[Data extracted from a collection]
-=-=-
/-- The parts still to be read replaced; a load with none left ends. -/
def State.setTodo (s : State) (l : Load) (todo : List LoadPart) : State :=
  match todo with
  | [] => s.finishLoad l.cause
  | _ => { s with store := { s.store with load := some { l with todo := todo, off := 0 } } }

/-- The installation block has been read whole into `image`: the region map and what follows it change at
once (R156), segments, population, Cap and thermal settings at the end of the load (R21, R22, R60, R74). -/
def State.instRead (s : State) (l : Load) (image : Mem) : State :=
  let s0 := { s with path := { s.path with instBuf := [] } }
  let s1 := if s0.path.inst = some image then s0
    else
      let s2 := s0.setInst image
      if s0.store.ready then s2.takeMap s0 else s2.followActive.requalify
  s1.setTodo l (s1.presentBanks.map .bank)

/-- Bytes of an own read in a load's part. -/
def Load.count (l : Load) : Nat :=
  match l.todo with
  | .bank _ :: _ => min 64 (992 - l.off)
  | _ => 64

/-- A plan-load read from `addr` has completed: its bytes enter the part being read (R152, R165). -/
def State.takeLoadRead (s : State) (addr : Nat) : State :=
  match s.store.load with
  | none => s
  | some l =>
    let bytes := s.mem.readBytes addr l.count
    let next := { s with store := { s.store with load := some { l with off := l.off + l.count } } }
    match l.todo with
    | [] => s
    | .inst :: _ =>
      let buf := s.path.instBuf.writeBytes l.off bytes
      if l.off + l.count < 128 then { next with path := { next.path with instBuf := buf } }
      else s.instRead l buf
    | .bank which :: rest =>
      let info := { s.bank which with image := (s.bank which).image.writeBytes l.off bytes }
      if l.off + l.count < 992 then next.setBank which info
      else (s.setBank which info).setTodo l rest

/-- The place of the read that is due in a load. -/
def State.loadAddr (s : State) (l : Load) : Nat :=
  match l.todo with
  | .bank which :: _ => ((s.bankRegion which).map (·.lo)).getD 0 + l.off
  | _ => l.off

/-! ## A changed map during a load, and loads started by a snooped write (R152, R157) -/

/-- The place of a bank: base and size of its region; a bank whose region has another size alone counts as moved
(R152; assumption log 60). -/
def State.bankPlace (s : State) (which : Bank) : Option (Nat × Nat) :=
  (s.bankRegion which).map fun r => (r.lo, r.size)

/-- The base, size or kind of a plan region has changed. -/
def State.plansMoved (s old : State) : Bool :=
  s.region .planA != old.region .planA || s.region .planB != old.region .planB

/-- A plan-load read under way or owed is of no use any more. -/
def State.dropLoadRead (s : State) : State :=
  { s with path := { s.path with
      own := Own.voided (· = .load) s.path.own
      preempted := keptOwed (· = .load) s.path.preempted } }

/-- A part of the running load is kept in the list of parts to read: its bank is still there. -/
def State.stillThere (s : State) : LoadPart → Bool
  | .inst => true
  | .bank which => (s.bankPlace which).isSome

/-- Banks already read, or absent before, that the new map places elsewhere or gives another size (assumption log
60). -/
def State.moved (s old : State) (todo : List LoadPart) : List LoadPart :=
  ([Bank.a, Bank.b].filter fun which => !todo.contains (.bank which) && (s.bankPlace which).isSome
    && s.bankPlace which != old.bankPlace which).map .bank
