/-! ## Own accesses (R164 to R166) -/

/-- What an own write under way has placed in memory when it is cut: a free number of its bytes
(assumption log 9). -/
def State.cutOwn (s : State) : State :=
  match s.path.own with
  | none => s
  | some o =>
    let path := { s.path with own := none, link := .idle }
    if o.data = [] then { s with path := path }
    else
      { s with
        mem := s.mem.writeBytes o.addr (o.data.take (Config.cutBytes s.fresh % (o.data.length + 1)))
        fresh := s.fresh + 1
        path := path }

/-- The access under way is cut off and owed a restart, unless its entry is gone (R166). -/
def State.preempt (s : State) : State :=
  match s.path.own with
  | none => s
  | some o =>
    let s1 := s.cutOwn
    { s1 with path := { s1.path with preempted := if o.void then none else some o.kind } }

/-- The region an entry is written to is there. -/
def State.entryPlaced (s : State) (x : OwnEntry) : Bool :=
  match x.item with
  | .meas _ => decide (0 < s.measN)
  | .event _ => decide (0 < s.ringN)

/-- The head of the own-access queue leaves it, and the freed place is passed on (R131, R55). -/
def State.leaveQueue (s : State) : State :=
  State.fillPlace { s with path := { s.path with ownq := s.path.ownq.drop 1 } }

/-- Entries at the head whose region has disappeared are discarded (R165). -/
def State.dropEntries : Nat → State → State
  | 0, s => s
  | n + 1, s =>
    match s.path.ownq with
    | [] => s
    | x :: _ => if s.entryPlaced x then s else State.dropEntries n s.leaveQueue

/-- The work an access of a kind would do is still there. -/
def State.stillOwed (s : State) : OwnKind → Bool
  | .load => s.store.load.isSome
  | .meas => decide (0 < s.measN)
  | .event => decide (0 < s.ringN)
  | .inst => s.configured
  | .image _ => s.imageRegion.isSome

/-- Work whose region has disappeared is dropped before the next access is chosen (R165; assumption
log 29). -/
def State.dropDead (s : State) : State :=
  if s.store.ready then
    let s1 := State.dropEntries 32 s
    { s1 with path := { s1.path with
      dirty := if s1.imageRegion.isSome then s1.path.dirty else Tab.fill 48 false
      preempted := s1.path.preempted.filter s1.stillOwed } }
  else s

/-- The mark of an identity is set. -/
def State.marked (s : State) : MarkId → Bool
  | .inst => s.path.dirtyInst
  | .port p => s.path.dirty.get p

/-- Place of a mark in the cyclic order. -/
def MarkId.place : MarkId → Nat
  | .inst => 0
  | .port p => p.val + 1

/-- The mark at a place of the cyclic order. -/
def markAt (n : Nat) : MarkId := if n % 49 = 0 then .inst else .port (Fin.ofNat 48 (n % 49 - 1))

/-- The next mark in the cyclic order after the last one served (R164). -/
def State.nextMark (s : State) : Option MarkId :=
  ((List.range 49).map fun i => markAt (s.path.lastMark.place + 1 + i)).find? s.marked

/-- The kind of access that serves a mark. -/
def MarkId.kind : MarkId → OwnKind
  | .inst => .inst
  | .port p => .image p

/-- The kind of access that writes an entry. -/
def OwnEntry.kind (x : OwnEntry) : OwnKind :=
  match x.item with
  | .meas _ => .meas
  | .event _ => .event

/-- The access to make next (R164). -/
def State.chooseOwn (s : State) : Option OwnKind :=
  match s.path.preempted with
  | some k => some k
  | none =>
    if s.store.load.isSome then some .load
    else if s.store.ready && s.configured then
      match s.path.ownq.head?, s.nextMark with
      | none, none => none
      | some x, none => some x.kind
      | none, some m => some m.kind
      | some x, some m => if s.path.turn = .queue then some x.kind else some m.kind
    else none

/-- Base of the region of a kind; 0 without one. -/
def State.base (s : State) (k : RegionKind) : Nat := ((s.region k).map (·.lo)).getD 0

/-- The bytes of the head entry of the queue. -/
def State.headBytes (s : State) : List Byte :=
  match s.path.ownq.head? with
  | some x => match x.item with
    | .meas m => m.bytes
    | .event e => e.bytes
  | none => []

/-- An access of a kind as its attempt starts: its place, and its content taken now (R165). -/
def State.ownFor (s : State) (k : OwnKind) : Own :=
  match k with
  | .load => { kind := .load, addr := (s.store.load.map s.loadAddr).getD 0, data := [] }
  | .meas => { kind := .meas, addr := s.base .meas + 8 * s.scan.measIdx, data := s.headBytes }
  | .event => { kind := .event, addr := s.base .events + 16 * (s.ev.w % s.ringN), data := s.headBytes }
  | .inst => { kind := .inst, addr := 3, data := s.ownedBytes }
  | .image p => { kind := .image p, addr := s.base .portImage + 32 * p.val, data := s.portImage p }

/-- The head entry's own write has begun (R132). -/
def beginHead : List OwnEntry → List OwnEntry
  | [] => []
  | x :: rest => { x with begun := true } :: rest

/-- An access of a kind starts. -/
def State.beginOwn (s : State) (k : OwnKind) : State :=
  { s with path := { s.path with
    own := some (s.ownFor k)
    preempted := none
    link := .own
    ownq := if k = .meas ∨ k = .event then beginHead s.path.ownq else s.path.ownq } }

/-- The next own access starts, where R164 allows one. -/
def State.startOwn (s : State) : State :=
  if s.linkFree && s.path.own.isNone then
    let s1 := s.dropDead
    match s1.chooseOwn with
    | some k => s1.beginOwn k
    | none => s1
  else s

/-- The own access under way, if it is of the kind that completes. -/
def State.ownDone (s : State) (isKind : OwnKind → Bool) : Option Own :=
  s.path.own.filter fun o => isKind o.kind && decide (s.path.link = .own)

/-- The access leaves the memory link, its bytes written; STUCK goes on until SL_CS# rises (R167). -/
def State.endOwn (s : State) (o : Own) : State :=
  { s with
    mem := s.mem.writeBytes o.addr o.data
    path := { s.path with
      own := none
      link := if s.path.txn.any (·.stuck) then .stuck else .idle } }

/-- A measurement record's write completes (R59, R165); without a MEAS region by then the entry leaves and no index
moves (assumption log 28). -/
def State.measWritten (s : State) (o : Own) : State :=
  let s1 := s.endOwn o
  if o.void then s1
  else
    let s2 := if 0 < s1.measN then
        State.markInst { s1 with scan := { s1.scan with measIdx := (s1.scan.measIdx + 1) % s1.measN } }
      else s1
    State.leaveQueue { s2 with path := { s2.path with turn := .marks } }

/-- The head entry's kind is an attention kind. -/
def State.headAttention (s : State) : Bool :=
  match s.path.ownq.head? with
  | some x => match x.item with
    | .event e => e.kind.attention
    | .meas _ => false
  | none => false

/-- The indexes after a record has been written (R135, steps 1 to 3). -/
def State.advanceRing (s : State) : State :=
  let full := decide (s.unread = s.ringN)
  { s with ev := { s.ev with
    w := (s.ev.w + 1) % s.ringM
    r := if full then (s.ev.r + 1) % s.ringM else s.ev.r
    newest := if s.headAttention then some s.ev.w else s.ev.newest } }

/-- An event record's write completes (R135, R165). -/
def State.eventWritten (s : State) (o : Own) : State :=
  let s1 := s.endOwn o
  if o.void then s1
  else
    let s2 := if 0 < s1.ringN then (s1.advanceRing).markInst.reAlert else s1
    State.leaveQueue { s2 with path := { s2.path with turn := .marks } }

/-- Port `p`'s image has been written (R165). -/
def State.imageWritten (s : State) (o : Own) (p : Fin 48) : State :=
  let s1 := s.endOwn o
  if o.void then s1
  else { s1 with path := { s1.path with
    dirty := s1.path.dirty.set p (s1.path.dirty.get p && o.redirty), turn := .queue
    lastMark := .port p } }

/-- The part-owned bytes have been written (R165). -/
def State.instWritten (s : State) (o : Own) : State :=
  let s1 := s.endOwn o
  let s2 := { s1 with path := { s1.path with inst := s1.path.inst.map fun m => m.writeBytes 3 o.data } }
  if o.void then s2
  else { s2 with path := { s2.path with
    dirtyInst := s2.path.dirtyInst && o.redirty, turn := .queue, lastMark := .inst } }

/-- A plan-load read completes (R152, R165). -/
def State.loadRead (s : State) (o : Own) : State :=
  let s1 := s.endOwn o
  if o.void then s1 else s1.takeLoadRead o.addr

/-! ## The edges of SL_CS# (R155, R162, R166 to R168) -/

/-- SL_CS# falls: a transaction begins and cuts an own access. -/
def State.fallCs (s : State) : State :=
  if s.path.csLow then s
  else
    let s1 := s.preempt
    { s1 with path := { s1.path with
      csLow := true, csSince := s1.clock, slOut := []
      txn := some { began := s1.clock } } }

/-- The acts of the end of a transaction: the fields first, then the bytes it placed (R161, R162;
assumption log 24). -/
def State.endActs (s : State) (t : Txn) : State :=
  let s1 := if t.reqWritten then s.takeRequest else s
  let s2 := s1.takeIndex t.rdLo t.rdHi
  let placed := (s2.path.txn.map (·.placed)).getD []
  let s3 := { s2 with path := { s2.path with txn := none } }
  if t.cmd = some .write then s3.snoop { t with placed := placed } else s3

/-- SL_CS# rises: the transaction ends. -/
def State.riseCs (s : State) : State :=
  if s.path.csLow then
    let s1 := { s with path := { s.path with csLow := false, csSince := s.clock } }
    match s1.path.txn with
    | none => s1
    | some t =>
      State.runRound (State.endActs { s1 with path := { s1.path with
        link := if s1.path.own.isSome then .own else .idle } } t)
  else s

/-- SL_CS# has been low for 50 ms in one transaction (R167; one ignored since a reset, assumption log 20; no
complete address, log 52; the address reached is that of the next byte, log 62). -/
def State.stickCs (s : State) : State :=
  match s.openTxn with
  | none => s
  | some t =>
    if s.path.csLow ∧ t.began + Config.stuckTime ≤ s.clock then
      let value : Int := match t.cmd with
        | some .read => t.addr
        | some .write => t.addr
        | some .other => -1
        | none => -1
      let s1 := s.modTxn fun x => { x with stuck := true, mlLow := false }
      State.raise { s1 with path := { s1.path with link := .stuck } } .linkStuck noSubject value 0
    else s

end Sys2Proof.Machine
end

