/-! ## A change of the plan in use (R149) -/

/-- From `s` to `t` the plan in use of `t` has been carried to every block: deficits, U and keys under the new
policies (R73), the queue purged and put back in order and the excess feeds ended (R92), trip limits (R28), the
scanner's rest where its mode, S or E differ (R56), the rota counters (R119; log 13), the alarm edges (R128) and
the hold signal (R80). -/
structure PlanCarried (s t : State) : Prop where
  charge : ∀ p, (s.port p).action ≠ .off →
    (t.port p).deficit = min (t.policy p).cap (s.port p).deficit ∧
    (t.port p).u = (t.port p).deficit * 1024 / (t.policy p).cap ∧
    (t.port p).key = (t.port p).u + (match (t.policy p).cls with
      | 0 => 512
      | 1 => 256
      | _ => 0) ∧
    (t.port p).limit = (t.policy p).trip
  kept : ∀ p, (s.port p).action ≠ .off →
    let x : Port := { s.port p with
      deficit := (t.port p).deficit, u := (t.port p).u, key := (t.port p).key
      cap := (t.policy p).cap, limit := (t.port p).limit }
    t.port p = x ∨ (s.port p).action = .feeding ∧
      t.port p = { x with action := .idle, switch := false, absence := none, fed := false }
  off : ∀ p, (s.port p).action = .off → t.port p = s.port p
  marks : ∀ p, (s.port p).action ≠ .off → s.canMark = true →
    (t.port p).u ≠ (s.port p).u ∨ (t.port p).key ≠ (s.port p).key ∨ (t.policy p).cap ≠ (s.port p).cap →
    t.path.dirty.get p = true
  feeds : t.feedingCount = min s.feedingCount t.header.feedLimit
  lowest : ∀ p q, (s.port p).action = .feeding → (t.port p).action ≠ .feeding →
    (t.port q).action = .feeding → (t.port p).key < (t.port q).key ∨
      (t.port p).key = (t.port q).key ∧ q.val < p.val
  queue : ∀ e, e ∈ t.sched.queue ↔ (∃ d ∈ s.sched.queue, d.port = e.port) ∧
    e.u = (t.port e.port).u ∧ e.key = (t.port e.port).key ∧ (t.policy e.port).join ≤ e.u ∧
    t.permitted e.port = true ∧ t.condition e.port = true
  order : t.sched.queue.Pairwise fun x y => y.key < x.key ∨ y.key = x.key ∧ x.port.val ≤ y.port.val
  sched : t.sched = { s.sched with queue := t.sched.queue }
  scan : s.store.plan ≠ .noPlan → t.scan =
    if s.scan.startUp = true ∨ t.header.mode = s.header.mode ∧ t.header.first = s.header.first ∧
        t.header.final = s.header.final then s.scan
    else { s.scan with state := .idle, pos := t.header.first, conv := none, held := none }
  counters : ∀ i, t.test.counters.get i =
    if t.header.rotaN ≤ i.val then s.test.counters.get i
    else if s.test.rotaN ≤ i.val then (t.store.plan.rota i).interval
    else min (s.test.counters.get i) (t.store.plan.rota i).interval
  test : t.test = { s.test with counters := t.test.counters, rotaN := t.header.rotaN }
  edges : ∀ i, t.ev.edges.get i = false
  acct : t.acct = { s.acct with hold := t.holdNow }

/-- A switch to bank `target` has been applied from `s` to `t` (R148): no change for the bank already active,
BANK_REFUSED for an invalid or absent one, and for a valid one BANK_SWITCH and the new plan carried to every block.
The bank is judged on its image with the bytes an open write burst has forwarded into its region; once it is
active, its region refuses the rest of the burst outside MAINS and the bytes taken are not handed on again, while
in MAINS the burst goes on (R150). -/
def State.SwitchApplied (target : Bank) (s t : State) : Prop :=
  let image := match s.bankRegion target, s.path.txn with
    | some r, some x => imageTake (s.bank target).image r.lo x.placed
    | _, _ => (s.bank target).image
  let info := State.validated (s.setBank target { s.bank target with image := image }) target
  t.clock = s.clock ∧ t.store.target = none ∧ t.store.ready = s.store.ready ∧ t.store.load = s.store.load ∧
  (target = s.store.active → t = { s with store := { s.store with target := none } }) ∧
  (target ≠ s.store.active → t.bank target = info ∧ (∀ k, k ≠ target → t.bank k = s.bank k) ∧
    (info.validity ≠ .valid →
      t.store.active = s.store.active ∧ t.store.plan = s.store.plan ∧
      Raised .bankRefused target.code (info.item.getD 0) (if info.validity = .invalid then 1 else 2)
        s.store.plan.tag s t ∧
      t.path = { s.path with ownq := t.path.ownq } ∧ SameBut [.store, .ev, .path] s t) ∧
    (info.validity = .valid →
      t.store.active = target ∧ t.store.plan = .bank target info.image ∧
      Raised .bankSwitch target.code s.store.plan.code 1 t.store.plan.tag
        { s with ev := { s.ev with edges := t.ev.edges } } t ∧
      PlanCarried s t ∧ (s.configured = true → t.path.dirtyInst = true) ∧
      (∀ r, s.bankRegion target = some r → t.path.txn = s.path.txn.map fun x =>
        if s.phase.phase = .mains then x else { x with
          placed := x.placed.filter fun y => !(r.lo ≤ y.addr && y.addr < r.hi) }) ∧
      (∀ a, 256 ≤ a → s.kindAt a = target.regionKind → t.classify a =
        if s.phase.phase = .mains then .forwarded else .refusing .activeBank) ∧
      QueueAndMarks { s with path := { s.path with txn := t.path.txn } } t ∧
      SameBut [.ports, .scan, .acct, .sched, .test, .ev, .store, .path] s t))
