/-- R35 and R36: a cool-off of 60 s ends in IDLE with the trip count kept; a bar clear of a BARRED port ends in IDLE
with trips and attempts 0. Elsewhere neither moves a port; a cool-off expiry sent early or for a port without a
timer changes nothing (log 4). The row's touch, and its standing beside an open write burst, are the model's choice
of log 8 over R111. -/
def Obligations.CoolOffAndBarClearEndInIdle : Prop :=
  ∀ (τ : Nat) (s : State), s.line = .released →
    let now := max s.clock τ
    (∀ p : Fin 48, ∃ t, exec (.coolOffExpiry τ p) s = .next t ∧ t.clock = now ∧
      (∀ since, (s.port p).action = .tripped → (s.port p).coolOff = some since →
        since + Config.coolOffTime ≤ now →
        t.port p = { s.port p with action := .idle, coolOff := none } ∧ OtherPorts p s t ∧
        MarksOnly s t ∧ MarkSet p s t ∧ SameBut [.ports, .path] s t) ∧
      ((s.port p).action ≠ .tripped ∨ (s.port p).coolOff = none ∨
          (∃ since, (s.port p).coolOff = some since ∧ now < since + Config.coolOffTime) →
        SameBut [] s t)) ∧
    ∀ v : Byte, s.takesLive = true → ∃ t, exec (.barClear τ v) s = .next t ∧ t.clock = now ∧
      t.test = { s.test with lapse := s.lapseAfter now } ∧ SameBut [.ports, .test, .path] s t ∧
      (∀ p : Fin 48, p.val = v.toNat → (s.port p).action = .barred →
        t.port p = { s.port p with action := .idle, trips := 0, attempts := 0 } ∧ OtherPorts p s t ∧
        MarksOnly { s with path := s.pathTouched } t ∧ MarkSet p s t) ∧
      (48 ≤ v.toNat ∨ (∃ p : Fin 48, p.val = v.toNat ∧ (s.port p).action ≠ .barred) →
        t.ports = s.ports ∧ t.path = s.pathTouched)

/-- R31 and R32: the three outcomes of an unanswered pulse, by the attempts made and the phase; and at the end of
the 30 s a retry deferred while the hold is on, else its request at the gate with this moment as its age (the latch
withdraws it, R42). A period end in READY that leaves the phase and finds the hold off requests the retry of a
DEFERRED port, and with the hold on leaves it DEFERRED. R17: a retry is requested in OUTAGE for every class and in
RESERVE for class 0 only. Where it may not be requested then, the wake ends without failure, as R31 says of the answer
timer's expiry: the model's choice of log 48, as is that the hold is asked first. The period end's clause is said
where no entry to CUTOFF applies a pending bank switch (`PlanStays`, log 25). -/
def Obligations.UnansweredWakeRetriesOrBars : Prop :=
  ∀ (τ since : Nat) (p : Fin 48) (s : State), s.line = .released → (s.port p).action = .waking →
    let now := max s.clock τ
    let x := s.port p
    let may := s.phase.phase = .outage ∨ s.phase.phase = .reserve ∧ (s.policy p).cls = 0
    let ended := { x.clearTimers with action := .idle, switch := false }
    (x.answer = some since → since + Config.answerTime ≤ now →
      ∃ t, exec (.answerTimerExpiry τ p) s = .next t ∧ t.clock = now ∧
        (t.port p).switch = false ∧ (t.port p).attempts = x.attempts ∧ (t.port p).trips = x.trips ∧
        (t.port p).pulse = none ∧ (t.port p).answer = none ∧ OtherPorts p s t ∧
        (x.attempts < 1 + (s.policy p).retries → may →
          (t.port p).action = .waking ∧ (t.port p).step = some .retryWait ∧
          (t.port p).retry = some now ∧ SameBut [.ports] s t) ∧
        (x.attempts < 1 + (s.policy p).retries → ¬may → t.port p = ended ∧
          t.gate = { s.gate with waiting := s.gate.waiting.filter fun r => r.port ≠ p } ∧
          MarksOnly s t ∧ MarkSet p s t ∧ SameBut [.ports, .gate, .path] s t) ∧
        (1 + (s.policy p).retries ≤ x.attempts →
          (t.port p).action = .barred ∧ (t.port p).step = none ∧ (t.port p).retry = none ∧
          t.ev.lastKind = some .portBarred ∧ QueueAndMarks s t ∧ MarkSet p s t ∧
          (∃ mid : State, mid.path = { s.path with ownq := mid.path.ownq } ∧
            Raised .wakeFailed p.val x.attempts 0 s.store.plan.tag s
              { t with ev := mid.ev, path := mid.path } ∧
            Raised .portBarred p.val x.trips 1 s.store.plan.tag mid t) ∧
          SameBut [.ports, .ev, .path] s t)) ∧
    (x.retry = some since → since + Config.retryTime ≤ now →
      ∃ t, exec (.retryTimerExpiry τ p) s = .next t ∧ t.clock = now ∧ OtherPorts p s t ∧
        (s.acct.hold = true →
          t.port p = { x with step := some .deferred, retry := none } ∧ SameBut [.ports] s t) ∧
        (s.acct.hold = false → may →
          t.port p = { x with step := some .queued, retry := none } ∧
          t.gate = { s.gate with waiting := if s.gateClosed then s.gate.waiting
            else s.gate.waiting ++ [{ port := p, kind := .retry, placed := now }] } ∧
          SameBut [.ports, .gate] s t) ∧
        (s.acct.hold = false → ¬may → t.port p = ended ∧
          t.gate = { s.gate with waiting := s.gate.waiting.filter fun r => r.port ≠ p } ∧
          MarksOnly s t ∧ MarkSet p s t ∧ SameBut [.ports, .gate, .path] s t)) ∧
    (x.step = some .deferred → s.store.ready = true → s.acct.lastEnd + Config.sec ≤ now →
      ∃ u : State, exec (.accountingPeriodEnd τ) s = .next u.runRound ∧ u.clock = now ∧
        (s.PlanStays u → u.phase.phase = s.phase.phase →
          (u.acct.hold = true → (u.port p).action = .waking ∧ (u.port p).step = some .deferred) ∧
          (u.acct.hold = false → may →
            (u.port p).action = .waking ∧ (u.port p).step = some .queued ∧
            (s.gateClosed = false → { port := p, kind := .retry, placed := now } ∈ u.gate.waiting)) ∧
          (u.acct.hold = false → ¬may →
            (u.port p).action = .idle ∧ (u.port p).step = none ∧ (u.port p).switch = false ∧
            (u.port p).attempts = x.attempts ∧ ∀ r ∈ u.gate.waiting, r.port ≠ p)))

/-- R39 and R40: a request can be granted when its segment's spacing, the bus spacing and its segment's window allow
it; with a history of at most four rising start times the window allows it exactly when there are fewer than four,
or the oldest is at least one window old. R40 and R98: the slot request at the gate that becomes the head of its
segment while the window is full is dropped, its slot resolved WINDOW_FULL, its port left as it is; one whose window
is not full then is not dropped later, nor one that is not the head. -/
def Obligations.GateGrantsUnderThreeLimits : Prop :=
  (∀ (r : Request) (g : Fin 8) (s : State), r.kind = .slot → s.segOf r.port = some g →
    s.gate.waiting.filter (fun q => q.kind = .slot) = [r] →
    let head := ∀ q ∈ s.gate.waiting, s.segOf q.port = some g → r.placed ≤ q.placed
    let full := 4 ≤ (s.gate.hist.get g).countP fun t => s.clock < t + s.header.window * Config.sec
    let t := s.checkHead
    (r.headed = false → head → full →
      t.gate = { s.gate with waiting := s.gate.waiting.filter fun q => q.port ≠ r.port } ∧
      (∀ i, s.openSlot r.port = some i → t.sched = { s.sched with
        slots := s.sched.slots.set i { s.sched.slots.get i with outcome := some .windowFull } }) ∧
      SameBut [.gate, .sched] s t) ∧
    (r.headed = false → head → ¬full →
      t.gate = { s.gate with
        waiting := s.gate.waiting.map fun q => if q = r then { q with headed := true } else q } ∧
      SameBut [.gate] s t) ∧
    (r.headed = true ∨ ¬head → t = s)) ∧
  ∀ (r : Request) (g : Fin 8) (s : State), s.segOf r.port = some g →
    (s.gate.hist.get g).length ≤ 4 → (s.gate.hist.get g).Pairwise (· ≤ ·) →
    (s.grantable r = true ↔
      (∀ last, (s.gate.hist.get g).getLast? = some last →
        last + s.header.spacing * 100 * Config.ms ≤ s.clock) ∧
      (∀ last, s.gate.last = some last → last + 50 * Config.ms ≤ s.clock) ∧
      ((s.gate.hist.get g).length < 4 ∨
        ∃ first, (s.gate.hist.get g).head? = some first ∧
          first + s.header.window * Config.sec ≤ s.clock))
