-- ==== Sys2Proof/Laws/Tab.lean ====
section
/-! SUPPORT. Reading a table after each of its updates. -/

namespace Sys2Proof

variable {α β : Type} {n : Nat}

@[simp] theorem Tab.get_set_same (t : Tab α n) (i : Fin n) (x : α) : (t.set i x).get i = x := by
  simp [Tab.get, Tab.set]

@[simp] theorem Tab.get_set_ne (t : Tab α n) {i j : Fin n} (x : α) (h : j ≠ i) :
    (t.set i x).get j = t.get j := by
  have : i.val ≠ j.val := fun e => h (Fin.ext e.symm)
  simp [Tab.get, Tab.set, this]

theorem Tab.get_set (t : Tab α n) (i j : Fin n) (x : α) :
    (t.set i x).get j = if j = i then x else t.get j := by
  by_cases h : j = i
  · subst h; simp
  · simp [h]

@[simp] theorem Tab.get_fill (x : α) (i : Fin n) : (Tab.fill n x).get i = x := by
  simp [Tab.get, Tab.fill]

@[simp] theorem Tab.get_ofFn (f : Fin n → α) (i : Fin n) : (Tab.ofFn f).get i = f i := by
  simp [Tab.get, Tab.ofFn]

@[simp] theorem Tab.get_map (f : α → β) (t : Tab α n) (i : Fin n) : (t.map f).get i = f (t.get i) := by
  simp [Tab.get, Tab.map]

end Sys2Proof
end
-=-=-
What you should do: Starting at the line that contains "(t.port p).u ≠" and stopping after the line that contains "lowest : ∀ p", write out every line exactly as it appears above, and no other line.

Reply to the exercise:
    (t.port p).u ≠ (s.port p).u ∨ (t.port p).key ≠ (s.port p).key ∨ (t.policy p).cap ≠ (s.port p).cap →
    t.path.dirty.get p = true
  feeds : t.feedingCount = min s.feedingCount t.header.feedLimit
  lowest : ∀ p q, (s.port p).action = .feeding → (t.port p).action ≠ .feeding →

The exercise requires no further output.